EXERCISE PROMPT ▸ Each line starting at the one that contains "hl.2 hu, hsrc]" and ending at the one that contains "startEvents, settledBus, Nat.add_assoc]" must be returned exactly, and the rest of the listing is left out.

TASK DATA ▸
-- ==== Sys2Proof/Laws/Transactions.lean ====
section
/-! SUPPORT. The procedures and transactions of the bus in closed form: what one of them leaves, said once. -/

namespace Sys2Proof.Machine

/-- An idle timer, as a shape of the running operation. -/
theorem timerIdle_cases {s : State} (ht : TimerIdle s) :
    s.running = none ∨ ∃ w p l, s.running = some ⟨w, p, l, none⟩ := by
  cases h : s.running with
  | none => exact .inl rfl
  | some r =>
    obtain ⟨w, p, l, t⟩ := r
    have := ht _ h
    exact .inr ⟨w, p, l, by simp_all⟩

theorem advance_advance (a b : Nat) (s : State) : advance a (advance b s) = advance (b + a) s := by
  cases h : s.running <;> simp [advance, h, Nat.add_assoc]

/-- Clearing BUSY forgets the position. -/
@[simp] theorem advance_cleared (n : Nat) (s : State) :
    { advance n s with running := none } = { s with running := none } := rfl

/-- The lines a procedure drives without taking them: CE and SCLK are outputs. -/
abbrev DrivesCeSclk (s : State) : Prop := s.ce.dir = some .output ∧ s.sclk.dir = some .output

/-! ## Bit cells -/

/-- One bit cell out. -/
def afterCellOut (i : BitVec 3) (s : State) : State :=
  { s with
    bitIdx := i
    io := { s.io with lvl := s.shift.getLsbD i.toNat }
    sclk := { s.sclk with lvl := false }
    trace := s.trace ++ cellOutEvents s.pins (s.shift.getLsbD i.toNat) }

theorem runMicros_cellOut (i : BitVec 3) {s : State} (hc : s.sclk.dir = some .output) (hi : s.io.dir = some .output)
    (ht : TimerIdle s) : runMicros (cellOut i) s = .next (advance 6 (afterCellOut i s)) := by
  obtain h | ⟨w, p, l, h⟩ := timerIdle_cases ht <;>
    simp [cellOut, runMicros, perform, microPre, microEffect, applyDrive, applyDelay, emit, getPin, setPin, hc, hi, h,
      advance, afterCellOut, cellOutEvents, driveEvent, pinOf]

theorem runMicros_cellsOut (is : List (BitVec 3)) {s : State} (hc : s.sclk.dir = some .output)
    (hi : s.io.dir = some .output) (ht : TimerIdle s) :
    runMicros (is.flatMap cellOut) s =
      .next (advance (6 * is.length) (is.foldl (fun t i => afterCellOut i t) s)) := by
  induction is generalizing s with
  | nil => simp [advance_zero]
  | cons i is ih =>
    have comm : ∀ (l : List (BitVec 3)) (t : State), l.foldl (fun t i => afterCellOut i t) (advance 6 t) =
        advance 6 (l.foldl (fun t i => afterCellOut i t) t) := by
      intro l
      induction l with
      | nil => intro t; rfl
      | cons j l ihl => intro t; exact ihl (afterCellOut j t)
    rw [List.flatMap_cons, runMicros_append, runMicros_cellOut i hc hi ht, andThen_next,
      ih (s := advance 6 (afterCellOut i s)) hc hi (timerIdle_advance 6 (timerIdle_congr rfl ht)), comm,
      advance_advance]
    congr 2
    simp
    omega

/-- One bit cell in, the sample being the next draw. -/
def afterCellIn (i : BitVec 3) (s : State) : State :=
  { s with
    bitIdx := i
    sclk := { s.sclk with lvl := false }
    sampled := draw s 0
    samples := s.samples.drop 1
    drawn := s.drawn + 1
    acc := s.acc ||| bitAt (draw s 0) i
    trace := s.trace ++ cellInEvents s.pins (draw s 0) }

theorem runMicros_cellIn (i : BitVec 3) {s : State} (hc : s.sclk.dir = some .output) (hi : s.io.dir = some .floating)
    (ht : TimerIdle s) : runMicros (cellIn i) s = .next (advance 5 (afterCellIn i s)) := by
  obtain h | ⟨w, p, l, h⟩ := timerIdle_cases ht <;>
    simp [cellIn, runMicros, perform, microPre, microEffect, applyDrive, applyDelay, applySample, emit, getPin, setPin,
      hc, hi, h, advance, afterCellIn, cellInEvents, driveEvent, pinOf, draw]

theorem runMicros_cellsIn (is : List (BitVec 3)) {s : State} (hc : s.sclk.dir = some .output)
    (hi : s.io.dir = some .floating) (ht : TimerIdle s) :
    runMicros (is.flatMap cellIn) s =
      .next (advance (5 * is.length) (is.foldl (fun t i => afterCellIn i t) s)) := by
  induction is generalizing s with
  | nil => simp [advance_zero]
  | cons i is ih =>
    have comm : ∀ (l : List (BitVec 3)) (t : State), l.foldl (fun t i => afterCellIn i t) (advance 5 t) =
        advance 5 (l.foldl (fun t i => afterCellIn i t) t) := by
      intro l
      induction l with
      | nil => intro t; rfl
      | cons j l ihl => intro t; exact ihl (afterCellIn j t)
    rw [List.flatMap_cons, runMicros_append, runMicros_cellIn i hc hi ht, andThen_next,
      ih (s := advance 5 (afterCellIn i s)) hc hi (timerIdle_advance 5 (timerIdle_congr rfl ht)), comm,
      advance_advance]
    congr 2
    simp
    omega

/-- Draws after n samples are the later draws of before. -/
theorem draw_after (s : State) (n k : Nat) :
    draw { s with samples := s.samples.drop n, drawn := s.drawn + n } k = draw s (n + k) := by
  simp [draw, List.getElem?_drop, Nat.add_assoc]

/-- Eight bits or-ed into place one by one spell the byte (rule R93). -/
theorem assembled (b0 b1 b2 b3 b4 b5 b6 b7 : Bool) :
    (((((((((0 : Byte) ||| bitAt b0 0) ||| bitAt b1 1) ||| bitAt b2 2) ||| bitAt b3 3) ||| bitAt b4 4) ||| bitAt b5 5)
      ||| bitAt b6 6) ||| bitAt b7 7) = BitVec.ofBoolListLE [b0, b1, b2, b3, b4, b5, b6, b7] := by
  revert b0 b1 b2 b3 b4 b5 b6 b7
  decide

theorem ofBoolListLE_bits (b0 b1 b2 b3 b4 b5 b6 b7 : Bool) :
    cells.map (fun i => (BitVec.ofBoolListLE [b0, b1, b2, b3, b4, b5, b6, b7] : Byte).getLsbD i.toNat) =
      [b0, b1, b2, b3, b4, b5, b6, b7] := by
  revert b0 b1 b2 b3 b4 b5 b6 b7
  decide

/-- The bits of a drawn byte, in the order of the wire, are the draws (rules R47, R93). -/
theorem drawnByte_bits (s : State) : cells.map (fun i => (drawnByte s 0).getLsbD i.toNat) =
    [draw s 0, draw s 1, draw s 2, draw s 3, draw s 4, draw s 5, draw s 6, draw s 7] :=
  ofBoolListLE_bits _ _ _ _ _ _ _ _

/-! ## Procedures -/

theorem runMicros_procReset {s : State} (hl : DrivesCeSclk s) :
    runMicros procReset s = .next (advance 2 (afterReset s)) := by
  cases h : s.running <;>
    simp [procReset, runMicros, perform, microPre, microEffect, applyDrive, emit, getPin, setPin, hl.1, hl.2, h,
      advance, afterReset, resetEvents, driveEvent, pinOf]

/-- The eight cells of a shift-out, one after another. -/
theorem foldl_afterCellOut (s : State) :
    cells.foldl (fun t i => afterCellOut i t) s =
      { s with
        bitIdx := 7
        io := { s.io with lvl := s.shift.getLsbD 7 }
        sclk := { s.sclk with lvl := false }
        trace := s.trace ++ cells.flatMap fun i => cellOutEvents s.pins (s.shift.getLsbD i.toNat) } := by
  simp [cells, afterCellOut]

theorem runMicros_procShiftOut (src : ByteSrc) (phase : BusState) {s : State} (hcfg : s.configured = true)
    (hc : s.sclk.dir = some .output) (ht : TimerIdle s) :
    runMicros (procShiftOut src phase) s = .next (advance 49 (afterShiftOut (srcByte s src) s)) := by
  let u : State := { emit (.setOut .io (pinOf s .io) s.io.lvl) { s with io := ⟨some .output, s.io.lvl⟩ } with
    shift := srcByte s src, busState := phase }
  have head : runMicros [.setDir .io .output, .loadShift src, .setBus phase] s = .next u := by
    cases src <;>
      simp [runMicros, perform, microPre, microEffect, applySetDir, getPin, setPin, hcfg, u, emit, srcByte]
  have hu : TimerIdle u := by
    refine timerIdle_congr (s := advance 1 s) ?_ (timerIdle_advance 1 ht)
    simp [u, emit, advance]
  rw [procShiftOut, runMicros_append, runMicros_append, head, andThen_next,
    runMicros_cellsOut cells (s := u) hc rfl hu, foldl_afterCellOut]
  cases h : s.running <;>
    simp [runMicros, perform, microPre, microEffect, u, emit, h, advance, afterShiftOut, shiftOutEvents, settledBus,
      cells, pinOf, Nat.add_assoc]

theorem draw_afterCellIn (i : BitVec 3) (s : State) (k : Nat) : draw (afterCellIn i s) k = draw s (k + 1) := by
  simp [draw, afterCellIn, Nat.add_comm, Nat.add_left_comm]

/-- What a bit cell in leaves unchanged. -/
theorem afterCellIn_frame (i : BitVec 3) (s : State) :
    (afterCellIn i s).cfg = s.cfg ∧ (afterCellIn i s).configured = s.configured ∧
    (afterCellIn i s).fault = s.fault ∧ (afterCellIn i s).ok = s.ok ∧
    (afterCellIn i s).busState = s.busState ∧ (afterCellIn i s).cause = s.cause ∧
    (afterCellIn i s).result = s.result ∧ (afterCellIn i s).faultInfo = s.faultInfo ∧
    (afterCellIn i s).faultArg = s.faultArg ∧ (afterCellIn i s).pincfg = s.pincfg ∧
    (afterCellIn i s).pins = s.pins ∧ (afterCellIn i s).dt = s.dt ∧
    (afterCellIn i s).shift = s.shift ∧ (afterCellIn i s).running = s.running ∧
    (afterCellIn i s).ce = s.ce ∧ (afterCellIn i s).io = s.io ∧
    (afterCellIn i s).agenda = s.agenda ∧ (afterCellIn i s).reads = s.reads :=
  ⟨rfl, rfl, rfl, rfl, rfl, rfl, rfl, rfl, rfl, rfl, rfl, rfl, rfl, rfl, rfl, rfl, rfl, rfl⟩

/-- The eight cells of a shift-in, one after another. -/
theorem foldl_afterCellIn {s : State} (hacc : s.acc = 0) :
    cells.foldl (fun t i => afterCellIn i t) s =
      { s with
        bitIdx := 7
        sclk := { s.sclk with lvl := false }
        sampled := draw s 7
        samples := s.samples.drop 8
        drawn := s.drawn + 8
        acc := drawnByte s 0
        trace := s.trace ++ cells.flatMap fun i => cellInEvents s.pins ((drawnByte s 0).getLsbD i.toNat) } := by
  have hbits : cells.flatMap (fun i => cellInEvents s.pins ((drawnByte s 0).getLsbD i.toNat)) =
      [draw s 0, draw s 1, draw s 2, draw s 3, draw s 4, draw s 5, draw s 6, draw s 7].flatMap (cellInEvents s.pins) := by
    rw [← drawnByte_bits, List.flatMap_map]
  have hacc8 := assembled (draw s 0) (draw s 1) (draw s 2) (draw s 3) (draw s 4) (draw s 5) (draw s 6) (draw s 7)
  rw [hbits]
  simp only [cells, List.foldl_cons, List.foldl_nil]
  have hs : ∀ (i : BitVec 3) (t : State), (afterCellIn i t).sampled = draw t 0 := fun _ _ => rfl
  have ha : ∀ (i : BitVec 3) (t : State), (afterCellIn i t).acc = t.acc ||| bitAt (draw t 0) i := fun _ _ => rfl
  have htr : ∀ (i : BitVec 3) (t : State),
      (afterCellIn i t).trace = t.trace ++ cellInEvents t.pins (draw t 0) := fun _ _ => rfl
  have hp : ∀ (i : BitVec 3) (t : State), (afterCellIn i t).pins = t.pins := fun _ _ => rfl
  have hsm : ∀ (i : BitVec 3) (t : State), (afterCellIn i t).samples = t.samples.drop 1 := fun _ _ => rfl
  have hsc : ∀ (i : BitVec 3) (t : State), (afterCellIn i t).sclk = { t.sclk with lvl := false } := fun _ _ => rfl
  have hdr : ∀ (i : BitVec 3) (t : State), (afterCellIn i t).drawn = t.drawn + 1 := fun _ _ => rfl
  apply State.ext
  case acc => simpa [ha, draw_afterCellIn, hacc, drawnByte] using hacc8
  case trace => simp [htr, hp, draw_afterCellIn]
  case sampled => simp [hs, draw_afterCellIn]
  case samples => simp [hsm]
  case drawn => simp [hdr]
  case bitIdx => rfl
  case sclk => simp [hsc]
  all_goals simp [afterCellIn_frame]

theorem runMicros_procShiftIn {s : State} (hcfg : s.configured = true) (hc : s.sclk.dir = some .output)
    (ht : TimerIdle s) : runMicros procShiftIn s = .next (advance 41 (afterShiftIn s)) := by
  let u : State := { emit (.setIn .io (pinOf s .io)) { s with io := { s.io with dir := some .floating } } with
    acc := 0, busState := .xfer }
  have head : runMicros [.setDir .io .floating, .clearAcc, .setBus .xfer] s = .next u := by
    simp [runMicros, perform, microPre, microEffect, applySetDir, getPin, setPin, hcfg, u, emit]
  have hu : TimerIdle u := by
    refine timerIdle_congr (s := advance 1 s) ?_ (timerIdle_advance 1 ht)
    simp [u, emit, advance]
  have hd : ∀ k, draw u k = draw s k := fun k => rfl
  have hb : drawnByte u 0 = drawnByte s 0 := rfl
  rw [procShiftIn, runMicros_append, runMicros_append, head, andThen_next,
    runMicros_cellsIn cells (s := u) hc rfl hu, foldl_afterCellIn rfl, hd, hb]
  cases h : s.running <;>
    simp [runMicros, perform, microPre, microEffect, u, emit, h, advance, afterShiftIn, shiftInEvents, settledBus,
      cells, pinOf, Nat.add_assoc]

theorem runMicros_procStart (src : ByteSrc) {s : State} (hcfg : s.configured = true) (hl : DrivesCeSclk s)
    (ht : TimerIdle s) : runMicros (procStart src) s = .next (advance 53 (afterStart (srcByte s src) s)) := by
  let u : State := { advance 4 s with
    ce := { s.ce with lvl := true }
    busState := .reset
    trace := s.trace ++ [driveEvent s.pins .ce false, .delay, driveEvent s.pins .ce true, .delay] }
  have head : runMicros [.setBus .reset, .drive .ce false, .delay, .drive .ce true, .delay] s = .next u := by
    obtain h | ⟨w, p, l, h⟩ := timerIdle_cases ht <;>
      simp [runMicros, perform, microPre, microEffect, applyDrive, applyDelay, emit, getPin, setPin, hl.1, h, advance,
        u, driveEvent, pinOf]
  have hu : TimerIdle u := timerIdle_congr (s := advance 4 s) rfl (timerIdle_advance 4 ht)
  have hsrc : srcByte u src = srcByte s src := by cases src <;> rfl
  rw [procStart, runMicros_append, head, andThen_next, runMicros_procShiftOut src .cmd (s := u) hcfg hl.2 hu, hsrc]
  cases h : s.running <;>
    simp [u, h, advance, afterShiftOut, afterStart, startEvents, settledBus, Nat.add_assoc]

/-! ## Transactions -/

theorem runMicros_devWrite (cmd v : ByteSrc) {s : State} (hcfg : s.configured = true) (hl : DrivesCeSclk s)
    (ht : TimerIdle s) :
    runMicros (devWrite cmd v) s = .next (advance 104 (afterWrite (srcByte s cmd) (srcByte s v) s)) := by
  have h1 : TimerIdle (advance 53 (afterStart (srcByte s cmd) s)) :=
    timerIdle_congr (s := advance 53 s) rfl (timerIdle_advance 53 ht)
  have hsrc : srcByte (advance 53 (afterStart (srcByte s cmd) s)) v = srcByte s v := by cases v <;> rfl
  rw [devWrite, runMicros_append, runMicros_append, runMicros_procStart cmd hcfg hl ht, andThen_next,
    runMicros_procShiftOut v .xfer (s := advance 53 (afterStart (srcByte s cmd) s)) hcfg hl.2 h1, andThen_next, hsrc,
    runMicros_procReset (s := advance 49 (afterShiftOut (srcByte s v) (advance 53 (afterStart (srcByte s cmd) s))))
      ⟨hl.1, hl.2⟩]
  cases h : s.running <;>
    simp [h, advance, afterShiftOut, afterStart, afterReset, afterWrite, writeEvents, Nat.add_assoc]

theorem runMicros_devRead (cmd : ByteSrc) {s : State} (hcfg : s.configured = true) (hl : DrivesCeSclk s)
    (ht : TimerIdle s) :
    runMicros (devRead cmd) s = .next (advance 96 (afterRead (srcByte s cmd) s)) := by
  have h1 : TimerIdle (advance 53 (afterStart (srcByte s cmd) s)) :=
    timerIdle_congr (s := advance 53 s) rfl (timerIdle_advance 53 ht)
  rw [devRead, runMicros_append, runMicros_append, runMicros_procStart cmd hcfg hl ht, andThen_next,
    runMicros_procShiftIn (s := advance 53 (afterStart (srcByte s cmd) s)) hcfg hl.2 h1, andThen_next,
    runMicros_procReset (s := advance 41 (afterShiftIn (advance 53 (afterStart (srcByte s cmd) s)))) ⟨hl.1, hl.2⟩]
  cases h : s.running <;>
    simp [h, advance, afterShiftIn, afterStart, afterReset, afterRead, readEvents, drawnByte, draw, Nat.add_assoc]

end Sys2Proof.Machine
end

REPLY TO THE EXERCISE ▸
  rw [procStart, runMicros_append, head, andThen_next, runMicros_procShiftOut src .cmd (s := u) hcfg hl.2 hu, hsrc]
  cases h : s.running <;>
    simp [u, h, advance, afterShiftOut, afterStart, startEvents, settledBus, Nat.add_assoc]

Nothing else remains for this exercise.